/-! ### setWork -/

@[simp] theorem setWork_cfg (r : Work) : (s.setWork r).cfg = s.cfg := rfl
@[simp] theorem setWork_v (r : Work) : (s.setWork r).v = s.v := rfl
@[simp] theorem setWork_work (r : Work) : (s.setWork r).work = r := rfl
@[simp] theorem setWork_w (r : Work) : (s.setWork r).w = s.w := rfl
@[simp] theorem setWork_wp (r : Work) : (s.setWork r).wp = s.wp := rfl
@[simp] theorem setWork_text (r : Work) : (s.setWork r).text = s.text := rfl
@[simp] theorem setWork_buf (r : Work) : (s.setWork r).buf = s.buf := rfl
@[simp] theorem setWork_len (r : Work) : (s.setWork r).len = s.len := rfl
@[simp] theorem setWork_digest (r : Work) : (s.setWork r).digest = s.digest := rfl
@[simp] theorem setWork_hex (r : Work) : (s.setWork r).hex = s.hex := rfl
@[simp] theorem setWork_seq (r : Work) : (s.setWork r).seq = s.seq := rfl
@[simp] theorem setWork_tpos (r : Work) : (s.setWork r).tpos = s.tpos := rfl
@[simp] theorem setWork_blk (r : Work) : (s.setWork r).blk = s.blk := rfl
@[simp] theorem setWork_nblk (r : Work) : (s.setWork r).nblk = s.nblk := rfl
@[simp] theorem setWork_busy (r : Work) : (s.setWork r).busy = s.busy := rfl
@[simp] theorem setWork_done (r : Work) : (s.setWork r).done = s.done := rfl
@[simp] theorem setWork_fault (r : Work) : (s.setWork r).fault = s.fault := rfl
@[simp] theorem setWork_cause (r : Work) : (s.setWork r).cause = s.cause := rfl
@[simp] theorem setWork_finfo (r : Work) : (s.setWork r).finfo = s.finfo := rfl
@[simp] theorem setWork_host (r : Work) : (s.setWork r).host = s.host := rfl
@[simp] theorem setWork_aluReq (r : Work) : (s.setWork r).aluReq = s.aluReq := rfl
@[simp] theorem setWork_aluOut (r : Work) : (s.setWork r).aluOut = s.aluOut := rfl
@[simp] theorem setWork_draws (r : Work) : (s.setWork r).draws = s.draws := rfl

/-! ### setV -/

@[simp] theorem setV_cfg (v : Vector Word 8) : (s.setV v).cfg = s.cfg := rfl
@[simp] theorem setV_v (v : Vector Word 8) : (s.setV v).v = v := rfl
@[simp] theorem setV_work (v : Vector Word 8) : (s.setV v).work = s.work := rfl
@[simp] theorem setV_w (v : Vector Word 8) : (s.setV v).w = s.w := rfl
@[simp] theorem setV_wp (v : Vector Word 8) : (s.setV v).wp = s.wp := rfl
@[simp] theorem setV_text (v : Vector Word 8) : (s.setV v).text = s.text := rfl
@[simp] theorem setV_buf (v : Vector Word 8) : (s.setV v).buf = s.buf := rfl
@[simp] theorem setV_len (v : Vector Word 8) : (s.setV v).len = s.len := rfl
@[simp] theorem setV_digest (v : Vector Word 8) : (s.setV v).digest = s.digest := rfl
@[simp] theorem setV_hex (v : Vector Word 8) : (s.setV v).hex = s.hex := rfl
@[simp] theorem setV_seq (v : Vector Word 8) : (s.setV v).seq = s.seq := rfl
@[simp] theorem setV_tpos (v : Vector Word 8) : (s.setV v).tpos = s.tpos := rfl
@[simp] theorem setV_blk (v : Vector Word 8) : (s.setV v).blk = s.blk := rfl
@[simp] theorem setV_nblk (v : Vector Word 8) : (s.setV v).nblk = s.nblk := rfl
@[simp] theorem setV_busy (v : Vector Word 8) : (s.setV v).busy = s.busy := rfl
@[simp] theorem setV_done (v : Vector Word 8) : (s.setV v).done = s.done := rfl
@[simp] theorem setV_fault (v : Vector Word 8) : (s.setV v).fault = s.fault := rfl
@[simp] theorem setV_cause (v : Vector Word 8) : (s.setV v).cause = s.cause := rfl
@[simp] theorem setV_finfo (v : Vector Word 8) : (s.setV v).finfo = s.finfo := rfl
@[simp] theorem setV_host (v : Vector Word 8) : (s.setV v).host = s.host := rfl
@[simp] theorem setV_aluReq (v : Vector Word 8) : (s.setV v).aluReq = s.aluReq := rfl
@[simp] theorem setV_aluOut (v : Vector Word 8) : (s.setV v).aluOut = s.aluOut := rfl
@[simp] theorem setV_draws (v : Vector Word 8) : (s.setV v).draws = s.draws := rfl

/-! ### setDigest -/

@[simp] theorem setDigest_cfg (m : Memory) : (s.setDigest m).cfg = s.cfg := rfl
@[simp] theorem setDigest_v (m : Memory) : (s.setDigest m).v = s.v := rfl
@[simp] theorem setDigest_work (m : Memory) : (s.setDigest m).work = s.work := rfl
@[simp] theorem setDigest_w (m : Memory) : (s.setDigest m).w = s.w := rfl
@[simp] theorem setDigest_wp (m : Memory) : (s.setDigest m).wp = s.wp := rfl
@[simp] theorem setDigest_text (m : Memory) : (s.setDigest m).text = s.text := rfl
@[simp] theorem setDigest_buf (m : Memory) : (s.setDigest m).buf = s.buf := rfl
@[simp] theorem setDigest_len (m : Memory) : (s.setDigest m).len = s.len := rfl
@[simp] theorem setDigest_digest (m : Memory) : (s.setDigest m).digest = m := rfl
@[simp] theorem setDigest_hex (m : Memory) : (s.setDigest m).hex = s.hex := rfl
@[simp] theorem setDigest_seq (m : Memory) : (s.setDigest m).seq = s.seq := rfl
@[simp] theorem setDigest_tpos (m : Memory) : (s.setDigest m).tpos = s.tpos := rfl
@[simp] theorem setDigest_blk (m : Memory) : (s.setDigest m).blk = s.blk := rfl
@[simp] theorem setDigest_nblk (m : Memory) : (s.setDigest m).nblk = s.nblk := rfl
@[simp] theorem setDigest_busy (m : Memory) : (s.setDigest m).busy = s.busy := rfl
@[simp] theorem setDigest_done (m : Memory) : (s.setDigest m).done = s.done := rfl
@[simp] theorem setDigest_fault (m : Memory) : (s.setDigest m).fault = s.fault := rfl
@[simp] theorem setDigest_cause (m : Memory) : (s.setDigest m).cause = s.cause := rfl
@[simp] theorem setDigest_finfo (m : Memory) : (s.setDigest m).finfo = s.finfo := rfl
@[simp] theorem setDigest_host (m : Memory) : (s.setDigest m).host = s.host := rfl
@[simp] theorem setDigest_aluReq (m : Memory) : (s.setDigest m).aluReq = s.aluReq := rfl
@[simp] theorem setDigest_aluOut (m : Memory) : (s.setDigest m).aluOut = s.aluOut := rfl
@[simp] theorem setDigest_draws (m : Memory) : (s.setDigest m).draws = s.draws := rfl

/-! ### setHex -/

@[simp] theorem setHex_cfg (m : Memory) : (s.setHex m).cfg = s.cfg := rfl
@[simp] theorem setHex_v (m : Memory) : (s.setHex m).v = s.v := rfl
@[simp] theorem setHex_work (m : Memory) : (s.setHex m).work = s.work := rfl
@[simp] theorem setHex_w (m : Memory) : (s.setHex m).w = s.w := rfl
@[simp] theorem setHex_wp (m : Memory) : (s.setHex m).wp = s.wp := rfl
@[simp] theorem setHex_text (m : Memory) : (s.setHex m).text = s.text := rfl
@[simp] theorem setHex_buf (m : Memory) : (s.setHex m).buf = s.buf := rfl
@[simp] theorem setHex_len (m : Memory) : (s.setHex m).len = s.len := rfl
@[simp] theorem setHex_digest (m : Memory) : (s.setHex m).digest = s.digest := rfl
@[simp] theorem setHex_hex (m : Memory) : (s.setHex m).hex = m := rfl
@[simp] theorem setHex_seq (m : Memory) : (s.setHex m).seq = s.seq := rfl
@[simp] theorem setHex_tpos (m : Memory) : (s.setHex m).tpos = s.tpos := rfl
@[simp] theorem setHex_blk (m : Memory) : (s.setHex m).blk = s.blk := rfl
@[simp] theorem setHex_nblk (m : Memory) : (s.setHex m).nblk = s.nblk := rfl
@[simp] theorem setHex_busy (m : Memory) : (s.setHex m).busy = s.busy := rfl
@[simp] theorem setHex_done (m : Memory) : (s.setHex m).done = s.done := rfl
@[simp] theorem setHex_fault (m : Memory) : (s.setHex m).fault = s.fault := rfl
@[simp] theorem setHex_cause (m : Memory) : (s.setHex m).cause = s.cause := rfl
@[simp] theorem setHex_finfo (m : Memory) : (s.setHex m).finfo = s.finfo := rfl
@[simp] theorem setHex_host (m : Memory) : (s.setHex m).host = s.host := rfl
@[simp] theorem setHex_aluReq (m : Memory) : (s.setHex m).aluReq = s.aluReq := rfl
@[simp] theorem setHex_aluOut (m : Memory) : (s.setHex m).aluOut = s.aluOut := rfl
@[simp] theorem setHex_draws (m : Memory) : (s.setHex m).draws = s.draws := rfl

# # #

> [TASK REQUIREMENTS]: Only lines that contain "draws" are needed, so copy each of them from the data.

> [REPLY TO THE EXERCISE]:
@[simp] theorem setWork_draws (r : Work) : (s.setWork r).draws = s.draws := rfl
@[simp] theorem setV_draws (v : Vector Word 8) : (s.setV v).draws = s.draws := rfl
@[simp] theorem setDigest_draws (m : Memory) : (s.setDigest m).draws = s.draws := rfl
@[simp] theorem setHex_draws (m : Memory) : (s.setHex m).draws = s.draws := rfl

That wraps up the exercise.